Joachim, What do you think?
--
Ticket URL: <https://code.djangoproject.com/ticket/31053#comment:1>
Comment (by Mogoh Viol):
RFC 1035 2.3.1 Says (https://tools.ietf.org/html/rfc1035#section-2.3.1):
> They must start with a letter, end with a letter or digit, and have as
interior characters only letters, digits, and hyphen.
Of course, there are by now some internationalized domain names
(https://en.wikipedia.org/wiki/Internationalized_domain_name) for non-
ascii characters.
I do not know those specifications in detail.

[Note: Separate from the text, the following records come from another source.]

-- ==== Sys2Proof/Machine/System.lean ====
section
/-! DEFINITION. Stack, flag and system instructions (spec/45_stack_flag_system.md). -/

namespace Sys2Proof.Machine

/-- PHA and PHP: push one byte (R200, R201). -/
def pushByte (v : Byte) (s : State) : Result := unlessDevice (s.pushTouches 1) ((s.push v).advance 1)

/-- PLA: pull one byte into A and set N and Z (R202). -/
def pullA (s : State) : Result :=
  let v := s.pulled .pulledA 0
  unlessDevice (s.pullTouches 1) ((((s.setA v).setNZ v).drop 1).advance 1)

/-- PLP: pull one byte into the six flags (R203). -/
def pullStatus (s : State) : Result :=
  unlessDevice (s.pullTouches 1) (((s.setP (Status.ofByte (s.pulled .pulledStatus 0))).drop 1).advance 1)

/-- A one-byte instruction that only writes flags (R204 to R210). -/
def setFlags (p : Status) (s : State) : Result := .next ((s.setP p).advance 1)

/-- PHA implied, opcode 48: R200. -/
def execPha (s : State) : Result :=
  pushByte s.a s

/-- PHP implied, opcode 08: R201. -/
def execPhp (s : State) : Result :=
  pushByte (s.p.image true) s

/-- PLA implied, opcode 68: R202. -/
def execPla (s : State) : Result :=
  pullA s

/-- PLP implied, opcode 28: R203. -/
def execPlp (s : State) : Result :=
  pullStatus s

/-- CLC implied, opcode 18: R204. -/
def execClc (s : State) : Result :=
  setFlags { s.p with c := false } s

/-- CLD implied, opcode D8: R205. -/
def execCld (s : State) : Result :=
  setFlags { s.p with d := false } s

/-- CLI implied, opcode 58: R206. -/
def execCli (s : State) : Result :=
  setFlags { s.p with i := false } s

/-- CLV implied, opcode B8: R207. -/
def execClv (s : State) : Result :=
  setFlags { s.p with v := false } s

/-- SEC implied, opcode 38: R208. -/
def execSec (s : State) : Result :=
  setFlags { s.p with c := true } s

/-- SED implied, opcode F8: R209. -/
def execSed (s : State) : Result :=
  setFlags { s.p with d := true } s

/-- SEI implied, opcode 78: R210. -/
def execSei (s : State) : Result :=
  setFlags { s.p with i := true } s

/-- NOP implied, opcode EA: R211. -/
def execNop (s : State) : Result :=
  .next (s.advance 1)

/-- BRK implied, opcode 00: R213. -/
def execBrk (s : State) : Result :=
  s.takeBreak (s.pc + 2) true irqVector

/-- RTI implied, opcode 40: R214. -/
def execRti (s : State) : Result :=
  s.returnFromInterrupt

end Sys2Proof.Machine
end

What I know is, that non-ascii characters are encoded in ascii using
punycode.
But if special characters accepted, then other special characters like
"äöü" should also be accepted.
If "äöü" are not allowed, soft hyphens should also be forbidden.
--
Ticket URL: <https://code.djangoproject.com/ticket/31053#comment:2>
Comment (by felixxm):
Yes, non-ASCII domains are supported (see
[https://github.com/django/django/blob/3b347a8a00273e9cc2fd9d4a5c61569c08398769/tests/mail/tests.py#L741-L760
tests]).
--
Ticket URL: <https://code.djangoproject.com/ticket/31053#comment:3>
Comment (by Mogoh Viol):
Ok, I have made a mistake, but I am still not a 100% convinced.
Indeed the EmailValidator accepts non-ascii domains.
It does not accept, non-ascii local-parts as in the example below.
{{{
In [2]: from django.core import validators
...: validators.validate_email('to@éxample.com')
...: validators.validate_email('tó@example.com')
---------------------------------------------------------------------------
ValidationError Traceback (most recent call
last)
<ipython-input-2-1da70ef004db> in <module>
1 from django.core import validators
2 validators.validate_email('to@éxample.com')
----> 3 validators.validate_email('tó@example.com')
~/.local/share/virtualenvs/website-10TxyhRr/lib/python3.6/site-
packages/django/core/validators.py in __call__(self, value)
194
195 if not self.user_regex.match(user_part):
--> 196 raise ValidationError(self.message, code=self.code)
197
198 if (domain_part not in self.domain_whitelist and
ValidationError: ['Bitte gültige E-Mail-Adresse eingeben.']
}}}
'''However, this is a different issue (if this is an issue at all).'''
The questions remains: Is a domain containing a soft hyphen a valid
domain?
I guess not, but I honestly don't know.
I think, it is really complicated, to test for a valid domain, including
only allowed unicode characters.
So I understand, that we only make a simple "sanity test" and, in case of
doubt, allow more invalid email-addresses.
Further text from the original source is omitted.